** Exercise objective **
From the first line of the data below through the line holding "(∀ (j : Nat) (h", write out each line exactly as it stands.

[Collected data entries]
----
/-- R38, R39 on words written out from the tables: one command of each format. -/
def Obligations.WrittenOutCommandsDecode : Prop :=
  decode Config.default [0x0A] = .ok .rdstat ∧
  decode Config.default (0x01 :: List.replicate 32 0xA5) = .ok (.setkey (Vector.replicate 32 0xA5)) ∧
  decode Config.default (0x02 :: List.replicate 16 0x3C) = .ok (.encblk (Vector.replicate 16 0x3C)) ∧
  decode Config.default [0x04, 8, 7, 6, 5, 4, 3, 2, 1] = .ok (.ctrinit #v[8, 7, 6, 5, 4, 3, 2, 1]) ∧
  decode Config.default [0x03, 0x73, 0x65] = .ok (.derive [0x73, 0x65]) ∧
  decode Config.default [0x06, 1, 0, 0, 0, 0, 0, 0, 0, 0x61] =
    .ok (.encmsg #v[1, 0, 0, 0, 0, 0, 0, 0] [0x61])

/-- R40: the nonce field of formats N and M is `LE64(n)`, byte `j` being `(n >> 8j) & 0xff`, and `unLE64` reads `n` back
from it. -/
def Obligations.NonceOperandIsLittleEndian : Prop :=
  ∀ (c : Config) (n : U64) (pt : Bytes), c.maxOperandBytes = none →
    unLE64 (le64 n) = n ∧
    (∀ (j : Nat) (h : j < 8), ((le64 n)[j]).toNat = n.toNat / 2 ^ (8 * j) % 256) ∧
    decode c (0x04 :: (le64 n).toList) = .ok (.ctrinit (le64 n)) ∧
    decode c (0x06 :: ((le64 n).toList ++ pt)) = .ok (.encmsg (le64 n) pt)

/-! ## The port (spec/30_encoding.md R37, spec/60_exceptions.md, spec/70_reset_and_hazards.md) -/

/-- R37, R49: a delivered command that decodes is carried out on the state with the command taken off the port. -/
def Obligations.StepRunsTheDecodedCommand : Prop :=
  ∀ (s : State) (cmd : Bytes) (rest : List HostEvent) (i : Instr),
    s.pending = .command cmd :: rest → decode s.config cmd = .ok i →
    step s = exec i { s with pending := rest }

/-- R106, R115, R118, R144: every command completes and no step ever stops, from any state, however many steps are
taken. -/
def Obligations.EveryStepAnswersAState : Prop :=
  (∀ (i : Instr) (s : State), ∃ t, exec i s = .next t) ∧ ∀ s : State, RunsForever s

/-- R37, R106: one delivered command gives exactly one response, whose result is empty for every status other than `OK` and
`PASSTHRU`; on the port it is the status's code and then the result. The codes are those of R106's table, and bit 7 is 1 exactly
for the seven errors. -/
def Obligations.OneCommandGivesOneResponse : Prop :=
  (∀ (s t : State) (cmd : Bytes) (rest : List HostEvent),
    s.pending = .command cmd :: rest → step s = .next t →
    t.pending = rest ∧ ∃ r, t.responses = s.responses ++ [r] ∧
      responseBytes r = statusCode r.status :: r.result ∧
      (r.status ≠ .ok → r.status ≠ .passthru → r.result = [])) ∧
  (statusCode .ok = 0x00 ∧ statusCode .passthru = 0x01 ∧ statusCode .eIllegal = 0x80 ∧
    statusCode .eLength = 0x81 ∧ statusCode .eNokey = 0x82 ∧ statusCode .eNoctr = 0x83 ∧
    statusCode .eB64 = 0x84 ∧ statusCode .eHeader = 0x85 ∧ statusCode .eRagged = 0x86) ∧
  (∀ st : Status, (statusCode st).getLsbD 7 = true ↔ st ≠ .ok ∧ st ≠ .passthru)

/-- R118: a command that raises an error answers exactly its one status byte, and nothing else in the state changes. -/
def Obligations.ErrorsChangeNothing : Prop :=
  ∀ (s t : State) (cmd : Bytes) (rest : List HostEvent) (r : Response),
    s.pending = .command cmd :: rest → step s = .next t → t.responses = s.responses ++ [r] →
    statusIsError r.status = true →
    responseBytes r = [statusCode r.status] ∧
      t = { s with pending := rest, responses := s.responses ++ [r] }

/-- R119: re-issuing the failed command on the state it left fails again in the same way. -/
def Obligations.ReissuedErrorFailsAgain : Prop :=
  ∀ (i : Instr) (s t : State) (r : Response),
    exec i s = .next t → t.responses = s.responses ++ [r] → statusIsError r.status = true →
    exec i t = .next { t with responses := t.responses ++ [r] }

/-- R131 with R22: the reset event puts every register and flag to its reset value and answers nothing. The model keeps
the parameters and what the port has carried (log entry 4, the model's choice). -/
def Obligations.ResetEventClearsTheRegisters : Prop :=
  ∀ (s : State) (rest : List HostEvent), s.pending = .reset :: rest →
    step s = .next { State.reset with
      config := s.config, pending := rest, responses := s.responses }

/-- R131: reset is the only way to clear `WV`. -/
def Obligations.OnlyResetClearsWv : Prop :=
  ∀ s t : State, step s = .next t → s.wv = true → t.wv = false →
    ∃ rest, s.pending = .reset :: rest

/-! ## The invariant (spec/10_state.md R23, R24) -/

/-- R23, R24: the invariant holds after every step from a state in which it holds: `WV = 1` exactly when `W` is present,
`W` is the expansion of its own first eight words, `CV = 1` exactly when `NONCE` and `CTR` are present, and no error carries
result bytes. What the bits of `CTR` hold with `CV = 0` follows R89 (log entry 7). -/
def Obligations.StepKeepsTheInvariant : Prop :=
  ∀ s t : State, s.Inv → step s = .next t → t.Inv

/-- R22: the state after reset meets the invariant, with both flags 0 and the registers without value. -/
def Obligations.ResetMeetsTheInvariant : Prop :=
  State.reset.Inv ∧ State.reset.wv = false ∧ State.reset.cv = false ∧ State.reset.w = none ∧
    State.reset.nonce = none ∧ State.reset.ctr = none ∧ State.reset.nonceBits = none ∧ State.reset.ctrBits = none

/-- R23, R14: whatever commands and resets the host delivers, after any number of steps from the reset state `WV = 1` exactly
when `W` is present, and `CV = 1` exactly when `NONCE` and exactly when `CTR` is; also after the index space is used up
(log entry 7). -/
def Obligations.PresenceFollowsTheFlags : Prop :=
  ∀ (c : Config) (events : List HostEvent) (k : Nat), ∃ t : State,
    Sys2Proof.core.run k ({ State.reset with config := c, pending := events } : State) = .next t ∧
    t.wv = t.w.isSome ∧ t.cv = t.nonce.isSome ∧ t.cv = t.ctr.isSome

/-! ## Frames -/

/-- R67, R85, D18: `SETKEY` and `DERIVE` leave `NONCE`, `CTR`, `CV`, the parameters and the pending events as they are. -/
def Obligations.FrameOfKeyCommands : Prop :=
  ∀ (s t : State) (key : Key) (pw : Bytes),
    (exec (.setkey key) s = .next t ∨ exec (.derive pw) s = .next t) →
    SameStream s t ∧ SamePort s t

/-- R80, R100, R101, R122: `ENCBLK`, `B64ENC`, `B64DEC` and `RDSTAT` write no register and no flag, whatever they
answer. -/
def Obligations.FrameOfCommandsThatWriteNothing : Prop :=
  ∀ (s t : State) (block : Block) (data : Bytes),
    (exec (.encblk block) s = .next t ∨ exec (.b64enc data) s = .next t ∨
      exec (.b64dec data) s = .next t ∨ exec .rdstat s = .next t) →
    SameKey s t ∧ SameStream s t ∧ SamePort s t

/-- R11, R12, R87, R88, R91, R94: `CTRINIT`, `CTRBLK`, `ENCMSG` and `DECMSG` leave `W`, `WV`, the parameters and the
pending events as they are, and `CTRBLK` never writes `NONCE`. -/
def Obligations.FrameOfStreamCommands : Prop :=
  (∀ (s t : State) (nonce : Nonce) (block : Block) (bytes : Bytes),
    (exec (.ctrinit nonce) s = .next t ∨ exec (.ctrblk block) s = .next t ∨
      exec (.encmsg nonce bytes) s = .next t ∨ exec (.decmsg bytes) s = .next t) →
    SameKey s t ∧ SamePort s t) ∧
  (∀ (s t : State) (block : Block), exec (.ctrblk block) s = .next t → t.nonceBits = s.nonceBits)

/-! ## What each command does -/

/-- R67: `SETKEY key` loads all 60 words of `KeyExpansion(key)`, sets `WV`, changes nothing else and answers `OK`; a
command that is not exactly 33 bytes is `E_LENGTH`, and nothing changes. -/
def Obligations.SetkeyLoadsTheExpandedKey : Prop :=
  (∀ (s : State) (key : Key),
    exec (.setkey key) s =
      .next (respond .ok [] { s with w := some (keyExpansion key), wv := true })) ∧
  (∀ (s : State) (operand : Bytes) (rest : List HostEvent),
    s.pending = .command (0x01 :: operand) :: rest → operand.length ≠ 32 →
    step s = .next (respond .eLength [] { s with pending := rest }))

/-- R80: with `WV = 1`, `ENCBLK block` answers `Cipher(block, W)` and changes no register; with `WV = 0` it raises
`E_NOKEY`; a command that is not exactly 17 bytes is `E_LENGTH`, before any look at `WV`. -/
def Obligations.EncblkAnswersTheCipherBlock : Prop :=
  (∀ (s : State) (W : Schedule) (block : Block), s.wv = true → s.w = some W →
    exec (.encblk block) s = .next (respond .ok (cipher block W).toList s)) ∧
  (∀ (s : State) (block : Block), s.wv = false →
    exec (.encblk block) s = .next (respond .eNokey [] s)) ∧
  (∀ (s : State) (operand : Bytes) (rest : List HostEvent),
    s.pending = .command (0x02 :: operand) :: rest → operand.length ≠ 16 →
    step s = .next (respond .eLength [] { s with pending := rest }))

/-- R83, R84, R85: `DERIVE pw` loads the schedule of `T || T`, where `K0` is the password zero-padded or cut to 32 bytes and
`T` is the encryption of the first 16 bytes of `K0` under `K0`; it sets `WV`, changes nothing else and answers `OK`; an
operand over `MAX_OPERAND_BYTES` is `E_LENGTH`. -/
def Obligations.DeriveLoadsTheDoubledCiphertext : Prop :=
  (∀ (s : State) (pw : Bytes), ∃ (K0 K : Key) (block T : Block),
    (∀ (j : Nat) (_ : j < 32), K0[j] = if _ : j < pw.length then pw[j] else 0x00) ∧
    (∀ (j : Nat) (_ : j < 16), block[j] = K0[j]) ∧
    T = cipher block (keyExpansion K0) ∧
    (∀ (j : Nat) (_ : j < 16), K[j] = T[j] ∧ K[j + 16] = T[j]) ∧
    exec (.derive pw) s =
      .next (respond .ok [] { s with w := some (keyExpansion K), wv := true })) ∧
  (∀ (s : State) (pw : Bytes) (rest : List HostEvent) (limit : Nat),
    s.pending = .command (0x03 :: pw) :: rest → s.config.maxOperandBytes = some limit →
    limit < pw.length →
    step s = .next (respond .eLength [] { s with pending := rest }))

/-- R87: `CTRINIT nonce` writes the nonce, sets `CTR` to 0 and `CV` to 1, changes nothing else and answers `OK`, for every
nonce and in every state; a command that is not exactly 9 bytes is `E_LENGTH`. -/
def Obligations.CtrinitStartsTheStream : Prop :=
  (∀ (s : State) (nonce : Nonce),
    exec (.ctrinit nonce) s =
      .next (respond .ok [] { s with nonceBits := some nonce, ctrBits := some 0, cv := true })) ∧
  (∀ (s : State) (operand : Bytes) (rest : List HostEvent),
    s.pending = .command (0x04 :: operand) :: rest → operand.length ≠ 8 →
    step s = .next (respond .eLength [] { s with pending := rest }))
----
** Result for this task **
/-- R38, R39 on words written out from the tables: one command of each format. -/
def Obligations.WrittenOutCommandsDecode : Prop :=
  decode Config.default [0x0A] = .ok .rdstat ∧
  decode Config.default (0x01 :: List.replicate 32 0xA5) = .ok (.setkey (Vector.replicate 32 0xA5)) ∧
  decode Config.default (0x02 :: List.replicate 16 0x3C) = .ok (.encblk (Vector.replicate 16 0x3C)) ∧
  decode Config.default [0x04, 8, 7, 6, 5, 4, 3, 2, 1] = .ok (.ctrinit #v[8, 7, 6, 5, 4, 3, 2, 1]) ∧
  decode Config.default [0x03, 0x73, 0x65] = .ok (.derive [0x73, 0x65]) ∧
  decode Config.default [0x06, 1, 0, 0, 0, 0, 0, 0, 0, 0x61] =
    .ok (.encmsg #v[1, 0, 0, 0, 0, 0, 0, 0] [0x61])

/-- R40: the nonce field of formats N and M is `LE64(n)`, byte `j` being `(n >> 8j) & 0xff`, and `unLE64` reads `n` back
from it. -/
def Obligations.NonceOperandIsLittleEndian : Prop :=
  ∀ (c : Config) (n : U64) (pt : Bytes), c.maxOperandBytes = none →
    unLE64 (le64 n) = n ∧
    (∀ (j : Nat) (h : j < 8), ((le64 n)[j]).toNat = n.toNat / 2 ^ (8 * j) % 256) ∧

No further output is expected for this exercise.